So with that background I'll say this: as of a few years ago, I was starting to get shooting neck pains whenever I got a hard impact through the seat on my hardtails. It scared me a few times. With a FS bike, this just doesn't happen. If I'm doing a pure road ride, or road plus a little gravel, I'll ride one of the rigid bikes. But if bumps and dirt are a big feature of the ride, i want my FS bike. I'm 52. I imagine this bias will only increase as I age. And I agree with other posters: the dropper post is more of a game-changer than 1x shifting, maybe more than full suspension (especially for a young rider without neck/back issues). I consider a dropper post to be necessary for a bike to be considered a proper mountain bike now.

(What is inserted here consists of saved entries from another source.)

-- ==== Sys2Proof/Machine/Seam.lean ====
section
/-! DEFINITION. The Seam unit's pairing and layout, the coding output, windows, Lantern views and band records (R161 to R183).
What a ready line does when it is emitted stands in Emit. -/

namespace Sys2Proof.Machine

/-- The black pixel. -/
def black : Px := { r := 0, g := 0, b := 0 }

/-! ### Members (R161, R162, R166 to R168) -/

/-- The channel has dropped line k: its band is dropped and the line was not accepted before (R118, R162). -/
def State.lineDropped (s : State) (n : Nat) (k : Int) : Bool :=
  let c := s.cam n
  match c.band (c.bandOf k) with
  | some b =>
    b.dropped && !(c.fifo.any fun x => x.k == k) && !((s.ctx n).pipe.any fun x => x.1.k == k) &&
    !((s.ctx n).store.any fun x => x.k == k) && !((s.ctx n).out.any fun x => x.k == k)
  | none => false

/-- Member n is expected for stitched line j (R162). -/
def State.expected (s : State) (n : Nat) (j : Int) : Bool :=
  s.isMember n && s.camState n == camActive &&
  (s.rd (K.ctxsContextState n) == 1 || s.rd (K.ctxsContextState n) == 3) && s.gridFits n &&
  !s.lineDropped n (j + s.rdI 32 (K.memLineShift n))

/-- MemberState of R187. -/
def State.memberState (s : State) (n : Nat) : Nat :=
  if ¬ s.isMember n then 0
  else if ¬ s.gridFits n then 3
  else if s.camState n = camActive ∧ (s.rd (K.ctxsContextState n) = 1 ∨ s.rd (K.ctxsContextState n) = 3) then 1 else 2

/-- Show every MemberState. -/
def State.showMembers (s : State) : State :=
  (List.range 12).foldl (fun s n => s.wr (K.memsMemberState n) (s.memberState n)) s

/-- Members in order of ColStart (R166). -/
def State.layout (s : State) : List Nat :=
  sortBy (fun n => (s.rd (K.memColStart n) : Int)) s.members

/-- A member covers a column. -/
def State.covers (s : State) (x n : Nat) : Bool :=
  Nat.ble (s.rd (K.memColStart n)) x && Nat.blt x (s.rd (K.memColStart n) + s.rd (K.memColCount n))

/-- A column of a member's line. -/
def MLine.at_ (m : MLine) (start x : Nat) : Px := m.cols.getD (x - start) black

/-- BLEND's weight q of the right member (R167). -/
def blendWeight (width : Nat) (t : Int) : Nat :=
  if t < 0 then 0 else if (width : Int) ≤ t then 65536 else (2 * t.toNat + 1) * 32768 / width

/-- A blended value (R167). -/
def blendValue (q : Nat) (l r : Int) : Int := sra (l * ((65536 - q : Nat) : Int) + r * q + 32768) 16

/-- A column in the overlap of seam i, both members present (R167, R168). -/
def State.overlapPx (s : State) (i left right x : Nat) (pl pr : MLine) : Px × Nat :=
  let l := pl.at_ (s.rd (K.memColStart left)) x
  let r := pr.at_ (s.rd (K.memColStart right)) x
  let c := s.rd (K.memColStart right) + s.rd (K.smSeamCentre i)
  if s.rd (K.smSeamMode i) = 1 then (if x < c then (l, left) else (r, right))
  else
    let q := blendWeight (s.rd (K.smBlendWidth i)) ((x : Int) - ((c - s.rd (K.smBlendWidth i) / 2 : Nat) : Int))
    ({ r := blendValue q l.r r.r, g := blendValue q l.g r.g, b := blendValue q l.b r.b }, if q = 0 then left else right)

/-- Position of an element in a list. -/
def indexIn (n : Nat) : List Nat → Nat
  | [] => 0
  | m :: l => if m = n then 0 else indexIn n l + 1

/-- The pixel of stitched column x and its source member, 255 where FillValue stands (R168). -/
def State.stitchPx (s : State) (lay : List Nat) (parts : List (Nat × MLine)) (x : Nat) : Px × Nat :=
  let fill : Int := s.rd K.seamFillValue
  match lay.filter (s.covers x) with
  | [n] =>
    match tfind parts n with
    | some m => (m.at_ (s.rd (K.memColStart n)) x, n)
    | none => ({ r := fill, g := fill, b := fill }, 255)
  | l :: r :: _ =>
    match tfind parts l, tfind parts r with
    | some a, some b => s.overlapPx (indexIn l lay) l r x a b
    | some a, none => (a.at_ (s.rd (K.memColStart l)) x, l)
    | none, some b => (b.at_ (s.rd (K.memColStart r)) x, r)
    | none, none => ({ r := fill, g := fill, b := fill }, 255)
  | [] => ({ r := fill, g := fill, b := fill }, 255)

/-- W_ref of R161 in 2^−32 POS, by the lowest-numbered member's generator. -/
def State.wRef (s : State) (j : Int) : Int :=
  let m := s.members.headD 0
  (s.rdI 64 K.whlOrigin + s.rdI 64 (K.cgenPhase m)) * 2 ^ 32 + j * s.camPitch m

/-- The stitched line an open line makes (R168, R169). -/
def State.stitch (s : State) (x : SLine) : Stitched :=
  let lay := s.layout
  let cols := (List.range (s.rd K.seamWidth)).map (s.stitchPx lay x.parts)
  { s := x.s, w := s.wRef x.s, time := s.time,
    present := (x.parts.map fun p => 2 ^ p.1).foldl (· ||| ·) 0,
    missing := s.members.any fun n => s.expected n x.s && (tfind x.parts n).isNone,
    cols := cols.map fun p => p.1, sources := cols.map fun p => p.2 }
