-- ==== Sys2Proof/Machine/Skobaty.lean ====
section
/-! DEFINITION. The Skobaty link up to its messages (R440 to R452): lanes, training, striping, sleep and wake; and the transmit side of
its messages (R453, R456 to R458): building, queues, routes, transmission. -/

namespace Sys2Proof.Machine

/-- The record of the link. -/
def State.setSkl (s : State) (k : Skl) : State := { s with skl := k }

/-- A port's record. -/
def State.skPort (s : State) (p : Nat) : SklPort := tget {} s.skl.ports p

/-- Set a port's record. -/
def State.setSkPort (s : State) (p : Nat) (x : SklPort) : State := s.setSkl { s.skl with ports := tput s.skl.ports p x }

/-- A lane's record. -/
def State.skLane (s : State) (l : Nat) : SklLane := tget {} s.skl.lanes l

/-- Set a lane's record. -/
def State.setSkLane (s : State) (l : Nat) (x : SklLane) : State := s.setSkl { s.skl with lanes := tput s.skl.lanes l x }

/-- LinkState codes (R471): 0 DISABLED, 1 DOWN, 2 TRAINING, 3 UP. -/
def State.skLink (s : State) (p : Nat) : Nat := s.rd (K.spsLinkState p)
/-- TrainState codes (R443): 1 HUNT, 2 CAP, 3 SWITCH, 4 TUNE, 5 CHECK, 6 ALIGN, 7 UP. -/
def State.skTrain (s : State) (p : Nat) : Nat := s.rd (K.spsTrainState p)
/-- The port is UP. -/
def State.skUp (s : State) (p : Nat) : Bool := s.skLink p == 3
/-- LaneState codes (R472): 0 OFF, 1 HUNT, 2 LOCKED, 3 RETIRED. -/
def State.skLaneState (s : State) (l : Nat) : Nat := s.rd (K.laneLaneState l)

/-- The lanes of a mask, of one port. -/
def lanesOf (mask : Nat) : List Nat := (List.range 4).filter (bitOf mask)

/-- Block time at a speed in FABCLK/1000 (R440). -/
def blockTime (speed : Nat) : Nat := if speed = 0 then 16896 else if speed = 1 then 5120 else 2048

/-- FABCLK that `n` block times take on one lane. -/
def blocksTime (speed n : Nat) : Nat := ceilDiv (n * blockTime speed) 1000

/-- What has left a port. -/
def State.skOut (s : State) (o : SklOut) : State := s.setSkl { s.skl with out := s.skl.out ++ [o] }

/-! ### Training (R443 to R446) -/

/-- Set a transmitter's taps. -/
def State.setTaps (s : State) (l pre main post : Nat) : State :=
  ((s.wr (K.laneTxPre l) pre).wr (K.laneTxMain l) main).wr (K.laneTxPost l) post

/-- The taps in force. -/
def State.taps (s : State) (l : Nat) : Nat × Nat × Nat := (s.rd (K.laneTxPre l), s.rd (K.laneTxMain l), s.rd (K.laneTxPost l))

/-- Every lane of LaneMask hunts at code 0 with PRESET taps; the others are off. -/
def huntLane (mask p : Nat) (s : State) (i : Nat) : State :=
  let l := 4 * p + i
  let s := s.setSkLane l {}
  if bitOf mask i then (s.wr (K.laneLaneState l) 1).setTaps l 0 63 0 else s.wr (K.laneLaneState l) 0

/-- The port is in HUNT. -/
def State.sklHunt (s : State) (p : Nat) : State :=
  let mask := s.rd (K.spLaneMask p)
  let s := (List.range 4).foldl (huntLane mask p) s
  let s := ((((s.wr (K.spsLinkState p) 2).wr (K.spsTrainState p) 1).wr (K.spsSpeed p) 0).wr (K.spsRxLanes p) 0).wr (K.spsTxLanes p) 0
  s.setSkPort p { s.skPort p with firstLock := none, lanes := 0, peer := none, prev := 0, next := 0, fell := false, asked := none,
                                  wanted := none, deaf := false }

/-- Routes through a port are forgotten (R450). -/
def State.forgetRoutes (s : State) (p : Nat) : State :=
  s.setSkl { s.skl with routes := s.skl.routes.filter fun e => e.2.port != p }

/-- Training starts (R443). -/
def State.sklTrain (s : State) (p : Nat) : State :=
  let s := if s.skUp p then s.forgetRoutes p else s
  (((s.wr (K.spsTxState p) 0).wr (K.spsRxState p) 0).inc 32 (K.spsTrainings p)).sklHunt p

/-- RETRAIN (R443). -/
def retrainWrite (a : Acc) (p : Nat) (s : State) : State :=
  s.act a (K.spsRetrain p) 0 fun s =>
    if accVal a (K.spsRetrain p) = 1 ∧ s.on (K.spPortEnable p) then s.sklTrain p else s

/-- RETRAIN. -/
def execRetrain (a : Acc) (p : Nat) (s : State) : Host.Outcome State Fault Refusal := inst (Nat.blt p 2) (retrainWrite a p s)

/-- LANE_LOCK (R442, R443, R449): a hunting lane has seen 64 valid headers in a row; a lane that hunts to rejoin asks for its place. -/
def laneLock (l : Nat) (s : State) : State :=
  let p := l / 4
  if s.skLaneState l ≠ 1 then s
  else if s.skTrain p = 1 then
    let x := s.skPort p
    (s.wr (K.laneLaneState l) 2).setSkPort p { x with firstLock := some (x.firstLock.getD s.now) }
  else if (s.skLane l).rejoin then
    let map := setBits (s.rd (K.spsRxLanes p)) (2 ^ (l % 4))
    let s := (s.wr (K.laneLaneState l) 2).setSkLane l { s.skLane l with rejoin := false }
    (s.setSkPort p { s.skPort p with asked := some map }).skOut (.laneMap p map)
  else s

/-- LANE_LOCK. -/
def execLaneLock (l : Nat) (s : State) : Host.Outcome State Fault Refusal := inst (Nat.blt l 8) (laneLock l s)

Funny--I know people who go out of their way to "underbike." But for me "overbike" is the way to go. What's the downside? I get a better workout!


----------



## Rngspnr (Feb 15, 2016)

I have a full squish Evil Following and a Dartmoor Primal 27.5+ hardtail. I find the opposite for me as far as back pain between HT and FS. I find on my FS I encounter more lower back stress than on my hardtail. I think it's because on my hardtail i'm forced to use my arms and legs more as my suspension so i'm not in the saddle as much as on my FS. I think on my FS I rely on the suspension to suck up the trail roughness and some of that gets transferred up through my back. I could also be that it seems to take a bit more body effort to clear features on the FS than the HT.


----------